**PROVIDED MATERIAL:**

-- ==== Sys2Proof/Machine/Control.lean ====
section
/-! DEFINITION. Majors 0, 1 and 2: control, scalar branches and calls, divergence (R110-R121). -/

namespace Sys2Proof.Machine

/-- A unit of major 0. -/
def u0 (fn d a b : Nat) : Uop := { maj := 0, cls := 1, base := wordA 0 d a b fn }

/-- The unit does nothing but pass. -/
def passEff : Effect := fun _ _ _ _ g1 => .grp g1

/-- nop (R111). -/
def execNop (s : State) : Out := issue { u0 0 0 0 0 with str := true } passEff s

/-- exit (R112): waits for the group's operations and matrix units, makes its Cumulus buffers leave, takes a pending
AGG or PEER (R344), then ends the group. -/
def exitEff : Effect := fun s k _ g _ =>
  if !g.ops.isEmpty || !g.mxq.isEmpty then .waitSt (s.modGrp k fun h => { h with exiting := true })
  else if g.dirtyMask ≠ 0 then .waitSt ((s.cuFlush g).modGrp k fun h => { h with exiting := true })
  else if g.agg || g.peerP then
    .st ((s.takeTrap k (if g.agg then { g with agg := false } else { g with peerP := false })
      { cause := if g.agg then 9 else 10, a := ((s.ctx g.ctx).aflt).setWidth 64, pc := g.pc, i := 0, resume := g.pc }))
  else .st (s.endGroup k g)

/-- exit. -/
def execExit (s : State) : Out := issue { u0 1 0 0 0 with fp := true } exitEff s

/-- trap n and brk n (R113): a precise trap that resumes at the next unit. -/
def trapEff (u : Uop) (cause n : Nat) : Effect := fun _ _ _ g g1 =>
  .trap { u.preciseTrap g cause (BitVec.ofNat 64 n) with resume := g1.pc }

/-- trap n. -/
def execTrap (n : Fin 128) (s : State) : Out :=
  let u := { u0 2 0 0 n.val with str := true }
  issue u (trapEff u 0x11 n.val) s

/-- brk n. -/
def execBrk (n : Fin 128) (s : State) : Out :=
  let u := { u0 3 0 0 n.val with str := true }
  issue u (trapEff u 0x10 n.val) s

/-- Whether a resume PC is one that `rte` accepts (R114). -/
def pcOk (v : DWord) : Bool := v.toNat % 4 = 0 && v.toNat < 2 ^ 52

/-- rte (R114): the bank passes to the next waiting group. -/
def rteEff (u : Uop) : Effect := fun s k _ g _ =>
  if !g.inH then .trap (u.preciseTrap g 1 0)
  else if !pcOk (regGet g.bank 7) then
    .st (s.contextFault k g { cause := 0x13, a := 0, pc := g.pc, i := u.base.setWidth 64 })
  else .st ((s.setGrp k g.leaveHandler).passBank g.core (partOfSlot g.slot))

/-- rte on Stratus: a failed check is a trap in handler mode (R394). -/
def rteStr (u : Uop) : Effect := fun _ _ _ g _ =>
  if !g.inH then .trap (u.preciseTrap g 1 0)
  else if !pcOk (regGet g.bank 7) then .trap (u.preciseTrap g 0x13 0)
  else .grp g.leaveHandler

/-- rte. -/
def execRte (s : State) : Out :=
  let u := { u0 4 0 0 0 with str := true }
  issue2 u (rteEff u) (rteStr u) s

/-- yield (R111): out of the order for 8 cycles at most; no effect on Stratus. -/
def execYield (s : State) : Out :=
  issue2 { u0 5 0 0 0 with hnd := true, str := true } (fun _ _ _ _ g1 => .grp { g1 with yielding := 9 }) passEff s

/-- A unit has the spill engine spill or fill a stack first and issues after that (R93; DEDUCED, LE 74). -/
def State.startStack (s : State) (k : Nat) (g : Group) (pos : Nat) (dir : Bool) (stk : Nat) : State :=
  s.setGrp k { g with spc := { pos := pos, dir := dir, stk := stk, act := true }, upc := g.pc }

/-- ret (R100, R115): pops a frame, first filling from the spill area; on an empty stack it acts as exit. -/
def retEff (u : Uop) : Effect := fun s k m g g1 =>
  match g.ret.getLast? with
  | some e =>
    if wbOk ((g.wb : Int) - 8 * e.frame) then
      .grp (({ g1 with ret := g.ret.dropLast, pc := e.pc } : Group).setWb (g.wb - 8 * e.frame))
    else .trap { u.preciseTrap g 0x0E 0 with i := g.spc.bits }
  | none =>
    if g.retSp = 0 then exitEff s k m g g1 else .waitSt (s.startStack k g (g.retSp - 1) true 1)

/-- ret on Stratus (R394). -/
def retStr (u : Uop) : Effect := fun _ _ _ g g1 =>
  match g.ret.getLast? with
  | some e => .grp { g1 with ret := g.ret.dropLast, pc := e.pc }
  | none => .trap (u.preciseTrap g 1 0)

/-- ret. -/
def execRet (s : State) : Out :=
  let u := { u0 6 0 0 0 with fp := true, hnd := true, str := true }
  issue2 u (retEff u) (retStr u) s

/-- A limit breach traps SPF before any effect (R93). -/
def spfTrap (u : Uop) (g : Group) : Eff := .trap { u.preciseTrap g 0x0E 0 with i := g.spc.bits }

/-- winb m (R115). -/
def winbEff (u : Uop) (m : Int) : Effect := fun _ _ _ g g1 =>
  if wbOk ((g.wb : Int) + 8 * m) then .grp (g1.setWb ((g.wb : Int) + 8 * m).toNat) else spfTrap u g

/-- winb. -/
def execWinb (m : Fin 128) (s : State) : Out :=
  let u := { u0 7 0 0 m.val with hnd := true }
  issue u (winbEff u (sextNat 7 m.val)) s

/-- vsync (R116). -/
def vsyncEff (u : Uop) : Effect := fun s k _ g g1 =>
  match g.recs.getLast? with
  | some e =>
    .grp { g1 with recs := g.recs.dropLast, exm := e.exm, fmt := e.fmt, pc := if e.kindD then e.pc else e.pc + 4 }
  | none =>
    if g.recSp = 0 then .trap (u.preciseTrap g 1 0)
    else .waitSt (s.startStack k g (g.recSp - 1) true 2)

/-- vsync. -/
def execVsync (s : State) : Out :=
  let u := { u0 8 0 0 0 with fp := true, hnd := true }
  issue u (vsyncEff u) s

/-- sleep (R111): parks until TNS ≥ T + s[A]. -/
def sleepEff (a : SReg) : Effect := fun s _ _ g g1 =>
  let v := g.readS a.val
  if v = 0 then .grp g1
  else .grp { g1 with park := 7, parkArg := [v], parkTns := s.dev.tns }

/-- sleep on Stratus: stalls it until then (R394). -/
def sleepStr (a : SReg) : Effect := fun s _ _ g g1 =>
  .st { s with sgrp := g1, str := { s.str with sleepTo := if g.readS a.val = 0 then 0 else s.dev.tns + (g.readS a.val).toNat } }

/-- sleep. -/
def execSleep (a : SReg) (s : State) : Out :=
  issue2 { u0 9 0 a.val 0 with sr := [a.val], hnd := true, str := true } (sleepEff a) (sleepStr a) s

/-- qcfg (R117). -/
def qcfgEff (q d : Nat) : Effect := fun _ _ _ g g1 =>
  if g.n - 96 < g.qtot - (g.queues.getD q {}).depth + d then .trap (queTrap g (2, q))
  else .grp ({ g1 with queues := g.queues.set q { depth := d } } : Group).kick

/-- qcfg. -/
def execQcfg (q : Fin 16) (n : Fin 128) (s : State) : Out :=
  issue { u0 10 (96 + q.val) 0 n.val with hnd := true } (qcfgEff q.val n.val) s

/-- qrst (R117): each queue whose bit is set is emptied. -/
def qrstEff (a : SReg) : Effect := fun _ _ _ g g1 =>
  .grp { g1 with queues := g.queues.zipIdx.map fun p =>
    if (g.readS a.val).getLsbD p.2 then { p.1 with ents := [] } else p.1 }

/-- qrst. -/
def execQrst (a : SReg) (s : State) : Out :=
  issue { u0 11 0 a.val 0 with sr := [a.val], hnd := true } (qrstEff a) s

/-- setfmt (R118, R166). -/
def execSetfmt (i : Fin 16384) (s : State) : Out :=
  issue { u0 12 0 (i.val / 128) (i.val % 128) with str := true }
    (fun _ _ _ _ g1 => .grp { g1 with fmt := BitVec.ofNat 64 i.val }) s

/-- setmode (R118, R166). -/
def execSetmode (i : Fin 16384) (s : State) : Out :=
  issue { u0 13 0 (i.val / 128) (i.val % 128) with str := true }
    (fun _ _ _ _ g1 => .grp { g1 with mode := BitVec.ofNat 64 i.val }) s

/-! ### Major 1 (R119, R120) -/

/-- A unit of major 1; every one is a fault point. -/
def u1 (kind s6 o : Nat) : Uop := { maj := 1, cls := 1, base := wordBR s6 kind o, fp := true, str := true }

/-- PC + 4 × a signed offset. -/
def branchTo (g : Group) (off : Int) : DWord := g.pc + BitVec.ofInt 64 (4 * off)

/-- A branch taken under a condition. -/
def branchEff (o : BitVec 18) (c : Group → Bool) : Effect := fun _ _ _ g g1 =>
  .grp (if c g then { g1 with pc := branchTo g o.toInt } else g1)

/-- bra. -/
def execBra (o : BitVec 18) (s : State) : Out := issue (u1 0 0 o.toNat) (branchEff o fun _ => true) s
/-- bz. -/
def execBz (a : SReg) (o : BitVec 18) (s : State) : Out :=
  issue { u1 1 a.val o.toNat with sr := [a.val] } (branchEff o fun g => g.readS a.val = 0) s
/-- bnz. -/
def execBnz (a : SReg) (o : BitVec 18) (s : State) : Out :=
  issue { u1 2 a.val o.toNat with sr := [a.val] } (branchEff o fun g => g.readS a.val ≠ 0) s
/-- bltz. -/
def execBltz (a : SReg) (o : BitVec 18) (s : State) : Out :=
  issue { u1 3 a.val o.toNat with sr := [a.val] } (branchEff o fun g => (g.readS a.val).msb) s
/-- bgez. -/
def execBgez (a : SReg) (o : BitVec 18) (s : State) : Out :=
  issue { u1 4 a.val o.toNat with sr := [a.val] } (branchEff o fun g => !(g.readS a.val).msb) s

/-- A call (R120): pushes (PC + 4, f ÷ 8), moves WB, goes to the target; onto a full resident stack it first has the eight
oldest entries spilled (R93); a misaligned target traps ALN. Where the call breaks a limit of R93 as well, the spec gives no order: ALN is taken (DESIGN CHOICE, LE 58). -/
def callEff (u : Uop) (f8 : Nat) (target : Group → DWord) : Effect := fun s k _ g g1 =>
  let t := target g
  if t.toNat % 4 ≠ 0 then .trap (u.preciseTrap g 4 t)
  else if !wbOk (g.wb + 8 * f8) || 4096 ≤ g.ret.length + g.retSp then spfTrap u g
  else if 16 ≤ g.ret.length then .waitSt (s.startStack k g g.retSp false 1)
  else .grp (({ g1 with ret := g.ret ++ [{ pc := g.pc + 4, frame := f8 }], pc := t } : Group).setWb (g.wb + 8 * f8))

/-- A call on Stratus (R394): no frame, a return stack of 64 entries. -/
def callStr (u : Uop) (f8 : Nat) (target : Group → DWord) : Effect := fun _ _ _ g g1 =>
  let t := target g
  if f8 ≠ 0 then .trap (u.preciseTrap g 1 0)
  else if t.toNat % 4 ≠ 0 then .trap (u.preciseTrap g 4 t)
  else if 64 ≤ g.ret.length then .trap (u.preciseTrap g 0x0E 0)
  else .grp { g1 with ret := g.ret ++ [{ pc := g.pc + 4, frame := 0 }], pc := t }

/-- call. -/
def execCall (f : Fin 64) (o : BitVec 18) (s : State) : Out :=
  let u := { u1 5 f.val o.toNat with hnd := true }
  issue2 u (callEff u f.val fun g => branchTo g o.toInt) (callStr u f.val fun g => branchTo g o.toInt) s

/-- calli. -/
def execCalli (a : SReg) (f : Fin 16) (s : State) : Out :=
  let u := { u1 6 a.val f.val with hnd := true, sr := [a.val] }
  issue2 u (callEff u f.val fun g => g.readS a.val) (callStr u f.val fun g => g.readS a.val) s

/-- jmpi (R120). -/
def jmpiEff (u : Uop) (a : SReg) : Effect := fun _ _ _ g g1 =>
  if (g.readS a.val).toNat % 4 ≠ 0 then .trap (u.preciseTrap g 4 (g.readS a.val))
  else .grp { g1 with pc := g.readS a.val }

/-- jmpi. -/
def execJmpi (a : SReg) (s : State) : Out :=
  let u := { u1 7 a.val 0 with sr := [a.val] }
  issue u (jmpiEff u a) s

/-! ### Major 2 (R121) -/

/-- A unit of major 2; every one is a fault point. -/
def u2 (p : PReg) (neg : Bool) (kind : Nat) (o : BitVec 20) : Uop :=
  { maj := 2, cls := 1, base := wordVB p.val neg kind o, fp := true, pr := [p.val] }

/-- The lanes that take the branch (R121). -/
def takenMask (g : Group) (p : PReg) (neg : Bool) : DWord :=
  g.exm &&& (if neg then ~~~ (g.readP p.val) else g.readP p.val)

/-- Push a reconvergence entry, by R93: onto a full resident stack, the eight oldest entries are spilled first. -/
def pushRec (u : Uop) (s : State) (k : Nat) (g g1 : Group) (e : RecEnt) : Eff :=
  if 4096 ≤ g.recs.length + g.recSp then spfTrap u g
  else if 32 ≤ g.recs.length then .waitSt (s.startStack k g g.recSp false 2)
  else .grp { g1 with recs := g.recs ++ [e] }

/-- vbr. -/
def vbrEff (u : Uop) (p : PReg) (neg : Bool) (o : BitVec 20) : Effect := fun s k _ g g1 =>
  let t := takenMask g p neg
  let f := g.exm &&& ~~~ t
  if t = 0 then .grp g1
  else if f = 0 then .grp { g1 with pc := branchTo g o.toInt }
  else pushRec u s k g { g1 with exm := f } { kindD := true, pc := branchTo g o.toInt, exm := t, fmt := g.fmt }

/-- vbr. -/
def execVbr (p : PReg) (neg : Bool) (o : BitVec 20) (s : State) : Out :=
  let u := { u2 p neg 0 o with hnd := true }
  issue u (vbrEff u p neg o) s

/-- vbrall: goes to the target when EXM ≠ 0 and every active lane takes it. -/
def execVbrall (p : PReg) (neg : Bool) (o : BitVec 20) (s : State) : Out :=
  issue (u2 p neg 1 o)
    (fun _ _ _ g g1 => .grp (if g.exm ≠ 0 ∧ g.exm &&& ~~~ takenMask g p neg = 0
      then { g1 with pc := branchTo g o.toInt } else g1)) s

/-- vbrany: goes to the target when some active lane takes it. -/
def execVbrany (p : PReg) (neg : Bool) (o : BitVec 20) (s : State) : Out :=
  issue (u2 p neg 2 o)
    (fun _ _ _ g g1 => .grp (if takenMask g p neg ≠ 0 then { g1 with pc := branchTo g o.toInt } else g1)) s

/-- vjoin: pushes J(target, EXM, FMT). -/
def vjoinEff (u : Uop) (o : BitVec 20) : Effect := fun s k _ g g1 =>
  pushRec u s k g g1 { kindD := false, pc := branchTo g o.toInt, exm := g.exm, fmt := g.fmt }

/-- vjoin. -/
def execVjoin (o : BitVec 20) (s : State) : Out :=
  let u := { u2 0 false 3 o with pr := [], hnd := true }
  issue u (vjoinEff u o) s

end Sys2Proof.Machine
end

**HOW TO COMPLETE THIS TASK:** From the first line of the entries above to the line with "but pass. -/", please return every line exactly, keeping both ends.

**SOLUTION FOR THIS PROBLEM:**
-- ==== Sys2Proof/Machine/Control.lean ====
section
/-! DEFINITION. Majors 0, 1 and 2: control, scalar branches and calls, divergence (R110-R121). -/

namespace Sys2Proof.Machine

/-- A unit of major 0. -/
def u0 (fn d a b : Nat) : Uop := { maj := 0, cls := 1, base := wordA 0 d a b fn }

/-- The unit does nothing but pass. -/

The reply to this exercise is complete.